WHAT THE TASK REQUIRES: Keep only the lines from the start of the data through the line containing "(Executes s x (x.regs (.reg x.fw)", and output them exactly.

Dataset items:
::::::::::
/-- R174, R177, R178, R181: fp.cmp writes a predicate and raises IV as R176 says; fp.class writes the class masks; fp.fromint and
fp.toint convert element 0; cvt converts the element at SEL_S into the position SEL_D of D and keeps the other positions. -/
def Obligations.FloatCompareAndConvert : Prop :=
  ∀ (s : State) (x : Issue) (r : Ready) (u : State),
    (Executes s x (x.regs .pred (.reg x.fw) (.reg x.fw) .none)
        (fun r => x.fieldsBad r.k.desc.regs .pred (.reg x.fw) (.reg x.fw) (.raw (decide (x.c ≤ 7))) ++ x.fpBad r.k false
          ++ x.extBad r.k.desc.regs true false true false 0) r u →
      ∃ g fl,
        WritesP x r.exec (fun l =>
          let a := (x.fmt.read (r.k.env (x.m 59 57) (x.m 62 60)) (elemA x r l 0)).1
          let b := (x.fmt.read (r.k.env (x.m 59 57) (x.m 62 60)) (elemB x r l 0)).1
          let un := a.isNan || b.isNan
          let lt := !un && a.less false b
          let gt := !un && b.less false a
          if x.c = 0 then !un && !lt && !gt else if x.c = 1 then un || lt || gt else if x.c = 2 then lt
          else if x.c = 3 then !un && !gt else if x.c = 4 then gt else if x.c = 5 then !un && !lt
          else if x.c = 6 then un else !un) r.g g ∧
        FlagsOf r.exec 1 (fun l _ =>
          let a := x.fmt.read (r.k.env (x.m 59 57) (x.m 62 60)) (elemA x r l 0)
          let b := x.fmt.read (r.k.env (x.m 59 57) (x.m 62 60)) (elemB x r l 0)
          { iv := if 2 ≤ x.c ∧ x.c ≤ 5 then a.1.isNan || b.1.isNan else a.1.isSnan || b.1.isSnan,
            flush := a.2.flush || b.2.flush }) fl ∧
        exec (.fpCmp x) s = .next ((u.orFlags r.k.ctx fl).done x r g)) ∧
    (Executes s x (x.regs (.reg 32) (.reg x.fw) .none .none)
        (fun r => x.fieldsBad r.k.desc.regs (.reg 32) (.reg x.fw) .none .none ++ x.fpBad r.k false
          ++ x.extBad r.k.desc.regs true false false false 0) r u →
      ∃ g, WritesD x (r.lanes x.kd) 32 (fun l => fpClassMask x.fmt (elemA x r l 0)
          + (if x.fmtCode ≤ 1 then 0 else fpClassMask x.fmt (elemA x r l 1) * 2 ^ 16)) r.g g ∧
        exec (.fpClass x) s = .next (u.done x r g)) ∧
    (Executes s x (x.regs (.reg x.fw) (.reg x.intW) .none .none ++ x.srRegs)
        (fun r => x.fieldsBad r.k.desc.regs (.reg x.fw) (.reg x.intW) .none (.raw (decide (x.c < 4))) ++ x.fpBad r.k false
          ++ x.extBad r.k.desc.regs true false false true 0) r u →
      ∃ g fl,
        WritesD x (r.lanes x.kd) x.fw (fun l => (x.fmt.round (fpEnv x r l 0) false (Val.ofInt (asInt (x.c.testBit 1)
          (if x.c.testBit 0 then 64 else 32) (r.g.src x.ka l x.a (if x.c.testBit 0 then 64 else 32))))).bits) r.g g ∧
        FlagsOf (r.lanes x.kd) 1 (fun l _ => (x.fmt.round (fpEnv x r l 0) false (Val.ofInt (asInt (x.c.testBit 1)
          (if x.c.testBit 0 then 64 else 32) (r.g.src x.ka l x.a (if x.c.testBit 0 then 64 else 32))))).flags) fl ∧
        exec (.fpFromint x) s = .next ((u.orFlags r.k.ctx fl).done x r g)) ∧
    (Executes s x (x.regs (.reg x.intW) (.reg x.fw) .none .none ++ x.srRegs)
        (fun r => x.fieldsBad r.k.desc.regs (.reg x.intW) (.reg x.fw) .none (.raw (decide (x.c < 4))) ++ x.fpBad r.k false
          ++ x.extBad r.k.desc.regs true false false true 0) r u →
      ∃ g fl,
        let w := if x.c.testBit 0 then 64 else 32
        let lo : Int := if x.c.testBit 1 then -2 ^ (w - 1) else 0
        let hi : Int := if x.c.testBit 1 then 2 ^ (w - 1) - 1 else 2 ^ w - 1
        let val := fun (l : Nat) => x.fmt.read (fpEnv x r l 0) (elemA x r l 0)
        WritesD x (r.lanes x.kd) w (fun l => (BitVec.ofInt w (roundInt (fpEnv x r l 0) lo hi (val l).1).1).toNat) r.g g ∧
        FlagsOf (r.lanes x.kd) 1 (fun l _ => ((val l).2).or (roundInt (fpEnv x r l 0) lo hi (val l).1).2.1) fl ∧
        exec (.fpToint x) s = .next ((u.orFlags r.k.ctx fl).done x r g)) ∧
    (∀ fs fd, Format.ofCode (x.e 51 48) = some fs → Format.ofCode (x.e 55 52) = some fd →
      Executes s x (x.regs (.reg fd.regWidth) (.reg fs.regWidth) .none .none ++ x.srRegs
          ++ (if x.m 59 59 = 1 then [(true, x.c)] else []))
        (fun r => x.fieldsBad r.k.desc.regs (.reg fd.regWidth) (.reg fs.regWidth) .none
            (if x.m 59 59 = 1 then .raw (decide (x.c < 64)) else .none)
          ++ [(12, x.ext.isNone), (53, (r.k.rm (x.m 55 53)).isNone), (56, (r.k.subn (x.m 58 56)).isNone),
              (60, decide (x.m 63 60 ≠ 0)), (120, decide (fs.perReg ≤ x.e 58 56)), (123, decide (fd.perReg ≤ x.e 61 59)),
              (126, decide (x.e 63 62 ≠ 0))]
          ++ x.extBad r.k.desc.regs true false false true 16) r u →
      ∃ g fl,
        let scale := if x.m 59 59 = 1 then combinedScale [BitVec.ofNat 32 (r.g.readU x.c)] else .num false 1 0 false
        let env := fun (l : Nat) =>
          let env := r.k.env (x.m 55 53) (x.m 58 56)
          if env.rm = .sr then { env with draw := x.draw r l 0 } else env
        let from' := fun (l : Nat) => r.g.src x.ka l x.a fs.regWidth / 2 ^ (x.e 58 56 * fs.regStep) % 2 ^ fs.width
        let old := fun (l : Nat) => r.g.src x.kd l x.d fd.regWidth
        let lo := x.e 61 59 * fd.regStep
        WritesD x (r.lanes x.kd) fd.regWidth (fun l =>
          old l % 2 ^ lo + (convert fs fd (env l) scale (from' l)).1 % 2 ^ fd.width * 2 ^ lo
            + old l / 2 ^ (lo + fd.regStep) * 2 ^ (lo + fd.regStep)) r.g g ∧
        FlagsOf (r.lanes x.kd) 1 (fun l _ => (convert fs fd (env l) scale (from' l)).2) fl ∧
        exec (.cvt x) s = .next ((u.orFlags r.k.ctx fl).done x r g))

/-- R69 to R71: special values of vector arithmetic in its four formats: a NaN operand gives the default NaN, and IV when one is
signalling; invalid operations give the default NaN and IV; a division by zero gives an infinity of the product of the signs and DZ;
an exact zero sum is -0 under RDN and +0 otherwise.
R177: fp.min and fp.max take the other operand where one is a NaN, the default NaN where both are, and otherwise the lesser or
the greater, -0 below +0; IV is set by a signalling operand only. -/
def Obligations.FloatSpecialsAndSelection : Prop :=
  (∀ f ∈ [Format.fp64, .fp32, .fp16, .bf16], ∀ (env : RoundEnv) (a b c : Nat),
     let va := (f.read env a).1
     let vb := (f.read env b).1
     let vc := (f.read env c).1
     let invalid : Nat × FpFlags → Prop := fun r => r.1 = f.defaultNan ∧ r.2.iv = true
     ((va.isNan || vb.isNan) = true →
       ∀ r ∈ [fpAdd f env a b, fpMul f env a b, fpDiv f env a b],
         r.1 = f.defaultNan ∧ r.2.iv = (va.isSnan || vb.isSnan) ∧ r.2.dz = false) ∧
     ((va.isNan || vb.isNan || vc.isNan) = true → (fpFma f env a b c).1 = f.defaultNan ∧
       (fpFma f env a b c).2.iv = (va.isSnan || vb.isSnan || vc.isSnan || (va.isInf && vb.isZero) || (va.isZero && vb.isInf))) ∧
     (va.isNan = true → (fpSqrt f env a).1 = f.defaultNan ∧ (fpSqrt f env a).2.iv = va.isSnan) ∧
     (∀ n, va = .inf n → vb = .inf (!n) → invalid (fpAdd f env a b)) ∧
     (va.isZero = true → vb.isInf = true → invalid (fpMul f env a b) ∧ invalid (fpMul f env b a)) ∧
     (va.isZero = true → vb.isZero = true → invalid (fpDiv f env a b)) ∧
     (va.isInf = true → vb.isInf = true → invalid (fpDiv f env a b)) ∧
     (va.isNan = false → va.isZero = false → va.neg? = true → invalid (fpSqrt f env a)) ∧
     (va.isNan = false → va.isInf = false → va.isZero = false → vb.isZero = true →
       (fpDiv f env a b).1 = f.infBits (va.neg? != vb.neg?) ∧ (fpDiv f env a b).2.dz = true ∧ (fpDiv f env a b).2.iv = false) ∧
     (∀ n m e, va = .num n m e false → vb = .num (!n) m e false →
       (fpAdd f env a b).1 = f.signBit (decide (env.rm = .rdn)))) ∧
  (∀ (greater : Bool) (f : Format) (env : RoundEnv) (a b : Nat),
     let va := (f.read env a).1
     let vb := (f.read env b).1
     let r := fpMinMax greater f env a b
     r.2.iv = (va.isSnan || vb.isSnan) ∧
     (va.isNan = true → vb.isNan = true → r.1 = f.defaultNan) ∧
     (va.isNan = true → vb.isNan = false → r.1 = flushed f env b) ∧
     (va.isNan = false → vb.isNan = true → r.1 = flushed f env a) ∧
     (va.isNan = false → vb.isNan = false →
       ((if greater then va.less true vb else vb.less true va) = true → r.1 = flushed f env b) ∧
       ((if greater then vb.less true va else va.less true vb) = true → r.1 = flushed f env a)))

/-- R190, R191, R166: nop only advances the set; bra, call and jmp move the executing threads to their targets and the rest of the set
to the next instruction; call writes the link pair; a misaligned jump target faults, and a word of a reserved class or opcode too. -/
def Obligations.ControlTransfers : Prop :=
  ∀ (s : State) (x : Issue) (r : Ready) (u : State),
    (x.reserved = none → Executes s x [] (fun _ => x.ctlBad false false false false) r u →
      ∃ g, PcsAre r.g g (fun l => if l ∈ r.set then r.pc + 8 else r.g.pc l) ∧ exec (.nop x) s = .next (u.issued x r g)) ∧
    (∀ p, x.reserved = some p → Executes s x [] (fun _ => []) r u → exec (.nop x) s = .next (u.precise x r 0x01 p)) ∧
    (Executes s x [] (fun _ => x.ctlBad true true true true) r u →
      ∃ g, PcsAre r.g g (branchPc r 8 (fun _ =>
          r.pc + BitVec.ofInt 64 (8 * (BitVec.ofNat 32 (x.d + x.a * 2 ^ 8 + x.b * 2 ^ 16 + x.c * 2 ^ 24)).toInt)) ) ∧
        exec (.bra x) s = .next (u.issued x r g)) ∧
    (Executes s x (operandRegs false x.d 64)
        (fun r => [(12, x.ext.isNone), (17, !regLegal false x.d 64 r.k.desc.regs), (25, decide (x.a ≠ 0)), (33, decide (x.b ≠ 0)),
          (41, decide (x.c ≠ 0))] ++ x.modBad ++ x.extBad r.k.desc.regs true true false false 0) r u →
      ∃ h g, WritesD { x with mod := 0 } r.exec 64 (fun _ => (r.pc + 16).toNat) r.g h ∧
        PcsAre h g (branchPc r 16 (fun _ => r.pc + BitVec.ofInt 64 (8 * (BitVec.ofNat 32 (x.e 31 0)).toInt))) ∧
        exec (.call x) s = .next (u.issued x r g)) ∧
    (Executes s x (operandRegs (decide (x.m 50 50 = 1)) x.a 64)
        (fun r => [(12, x.ext.isSome), (17, decide (x.d ≠ 0)), (25, !regLegal (decide (x.m 50 50 = 1)) x.a 64 r.k.desc.regs),
          (33, decide (x.b ≠ 0)), (41, decide (x.c ≠ 0)), (49, decide (x.m 49 49 ≠ 0)), (51, decide (x.m 63 51 ≠ 0))]) r u →
      ((∀ l ∈ r.exec, r.g.src (decide (x.m 50 50 = 1)) l x.a 64 % 8 = 0) →
        ∃ g, PcsAre r.g g (branchPc r 8 (fun l => BitVec.ofNat 64 (r.g.src (decide (x.m 50 50 = 1)) l x.a 64))) ∧
          exec (.jmp x) s = .next (u.issued x r g)) ∧
      (∀ l ∈ r.exec, r.g.src (decide (x.m 50 50 = 1)) l x.a 64 % 8 ≠ 0 →
        ∃ l' ∈ r.exec, r.g.src (decide (x.m 50 50 = 1)) l' x.a 64 % 8 ≠ 0 ∧
          exec (.jmp x) s = .next (u.precise x r 0x05 8 (BitVec.ofNat 64 (r.g.src (decide (x.m 50 50 = 1)) l' x.a 64)))))

/-- R209, R190, R215: converge holds its whole set; where no set of a group can run, the held set at the lowest program counter goes on;
exit ends the executing threads; trap raises a software trap that names the threads that executed it. -/
def Obligations.HoldEndAndTrap : Prop :=
  ∀ (s : State) (x : Issue) (r : Ready) (u : State),
    (Executes s x [] (fun _ => x.ctlBad false false false false) r u →
      (∃ g, (∀ l < 32, g.stat l = if l ∈ r.set then .held else r.g.stat l) ∧ { g with stats := [] } = { r.g with stats := [] } ∧
        exec (.converge x) s = .next (u.setCore x.core { u.core x.core with groups := (u.core x.core).groups.set x.pos g })) ∧
      (∃ g, (∀ l < 32, g.stat l = if l ∈ r.exec then .exited else r.g.stat l) ∧
        (∀ l < 32, g.pc l = if l ∈ r.set then r.pc + 8 else r.g.pc l) ∧
        { g with stats := [], pcs := [] } = { r.g with stats := [], pcs := [] } ∧
        exec (.exit x) s = .next (((u.issued x r g).settleBarriers x.core r.g.slot 4).settleWg x.core r.g.slot))) ∧
    (Executes s x [] (fun _ => x.ctlBad true true false false) r u →
      (r.exec = [] → exec (.trap x) s = .next (u.done x r r.g)) ∧
      (r.exec ≠ [] → exec (.trap x) s = .next (u.precise x r 0x08 ((x.d + x.a * 256) % 65536) 0 r.exec))) ∧
    (∀ (core pos t l0 : Nat) (k : Task) (g : Group),
      s.running? core = some (t, k) → (s.core core).groups.get? pos = some g → g.gstate = .live → g.fence = none →
      k.phase = .running → s.partLive k.part = true → core ∉ s.stopped → (∀ l < 32, g.stat l ≠ .run) →
      l0 < 32 → g.stat l0 = .held → (∀ l < 32, g.stat l = .held → (g.pc l0).toNat ≤ (g.pc l).toNat) →
      let freed := (List.range 32).filter (fun l => decide (g.stat l = .held) && decide (g.pc l = g.pc l0))
      ∃ g', (∀ l < 32, g'.stat l = if l ∈ freed then .run else g.stat l) ∧
        (∀ l < 32, g'.pc l = if l ∈ freed then g.pc l + 8 else g.pc l) ∧
        { g' with stats := [], pcs := [] } = { g with stats := [], pcs := [] } ∧
        exec (.convergeRelease core pos) s = .next
          (let v := (s.setCore core { s.core core with groups := (s.core core).groups.set pos g' }).bumpRun F.schCountCtlRun
            F.schIssuesCount core
           if freed.length < g.live.length then v.bumpRun F.schCountCtlRun F.schPartialIssuesCount core else v))

/-- R213, R214: at a barrier every executing thread arrives (bar.sync, bar.arrive) or looks at its arrival (bar.wait), and parks or
goes on as the rule says; the instruction completes where its parking makes no deadlock. -/
def Obligations.BarrierInstructions : Prop :=
  ∀ (s : State) (x : Issue) (r : Ready) (u : State),
    Executes s x [] (fun _ => x.ctlBad false true false false ++ [(25, decide (15 < x.a))]) r u →
    let old := fun (l : Nat) => (r.g.arr.getD x.a 0).testBit l
    let sound := fun (g : Group) => ∀ e ∈ deadlockedGroups
      ((((u.issued x r g).settleBarriers x.core r.g.slot 4).core x.core).slotGroups r.g.slot), e.1 ≠ x.pos
    let gives := fun (i : Instr) (stat : Nat → TStat) (arrives : Nat → Bool) =>
      ∃ g, (∀ l < 32, g.stat l = if l ∈ r.exec then stat l else r.g.stat l) ∧
        (∀ l < 32, g.pc l = if l ∈ r.set ∧ (l ∉ r.exec ∨ stat l = .run) then r.pc + 8 else r.g.pc l) ∧
        (∀ l < 32, (g.arr.getD x.a 0).testBit l = (old l || (decide (l ∈ r.exec) && arrives l))) ∧
        { g with stats := [], pcs := [], arr := [] } = { r.g with stats := [], pcs := [], arr := [] } ∧
        (sound g → exec i s = .next ((u.issued x r g).settleBarriers x.core r.g.slot 4))
    ((s.core x.core).performed x.pos = true →
      gives (.barSync x) (fun l => .barrier x.a (if old l then .rearriveSync else .goOn)) (fun _ => true) ∧
      gives (.barArrive x) (fun l => if old l then .barrier x.a .rearriveArrive else .run) (fun _ => true)) ∧
    gives (.barWait x) (fun l => if old l then .barrier x.a .goOn else .run) (fun _ => false)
::::::::::
SOLUTION FOR THIS EXERCISE:
/-- R174, R177, R178, R181: fp.cmp writes a predicate and raises IV as R176 says; fp.class writes the class masks; fp.fromint and
fp.toint convert element 0; cvt converts the element at SEL_S into the position SEL_D of D and keeps the other positions. -/
def Obligations.FloatCompareAndConvert : Prop :=
  ∀ (s : State) (x : Issue) (r : Ready) (u : State),
    (Executes s x (x.regs .pred (.reg x.fw) (.reg x.fw) .none)
        (fun r => x.fieldsBad r.k.desc.regs .pred (.reg x.fw) (.reg x.fw) (.raw (decide (x.c ≤ 7))) ++ x.fpBad r.k false
          ++ x.extBad r.k.desc.regs true false true false 0) r u →
      ∃ g fl,
        WritesP x r.exec (fun l =>
          let a := (x.fmt.read (r.k.env (x.m 59 57) (x.m 62 60)) (elemA x r l 0)).1
          let b := (x.fmt.read (r.k.env (x.m 59 57) (x.m 62 60)) (elemB x r l 0)).1
          let un := a.isNan || b.isNan
          let lt := !un && a.less false b
          let gt := !un && b.less false a
          if x.c = 0 then !un && !lt && !gt else if x.c = 1 then un || lt || gt else if x.c = 2 then lt
          else if x.c = 3 then !un && !gt else if x.c = 4 then gt else if x.c = 5 then !un && !lt
          else if x.c = 6 then un else !un) r.g g ∧
        FlagsOf r.exec 1 (fun l _ =>
          let a := x.fmt.read (r.k.env (x.m 59 57) (x.m 62 60)) (elemA x r l 0)
          let b := x.fmt.read (r.k.env (x.m 59 57) (x.m 62 60)) (elemB x r l 0)
          { iv := if 2 ≤ x.c ∧ x.c ≤ 5 then a.1.isNan || b.1.isNan else a.1.isSnan || b.1.isSnan,
            flush := a.2.flush || b.2.flush }) fl ∧
        exec (.fpCmp x) s = .next ((u.orFlags r.k.ctx fl).done x r g)) ∧
    (Executes s x (x.regs (.reg 32) (.reg x.fw) .none .none)
        (fun r => x.fieldsBad r.k.desc.regs (.reg 32) (.reg x.fw) .none .none ++ x.fpBad r.k false
          ++ x.extBad r.k.desc.regs true false false false 0) r u →
      ∃ g, WritesD x (r.lanes x.kd) 32 (fun l => fpClassMask x.fmt (elemA x r l 0)
          + (if x.fmtCode ≤ 1 then 0 else fpClassMask x.fmt (elemA x r l 1) * 2 ^ 16)) r.g g ∧
        exec (.fpClass x) s = .next (u.done x r g)) ∧
    (Executes s x (x.regs (.reg x.fw) (.reg x.intW) .none .none ++ x.srRegs)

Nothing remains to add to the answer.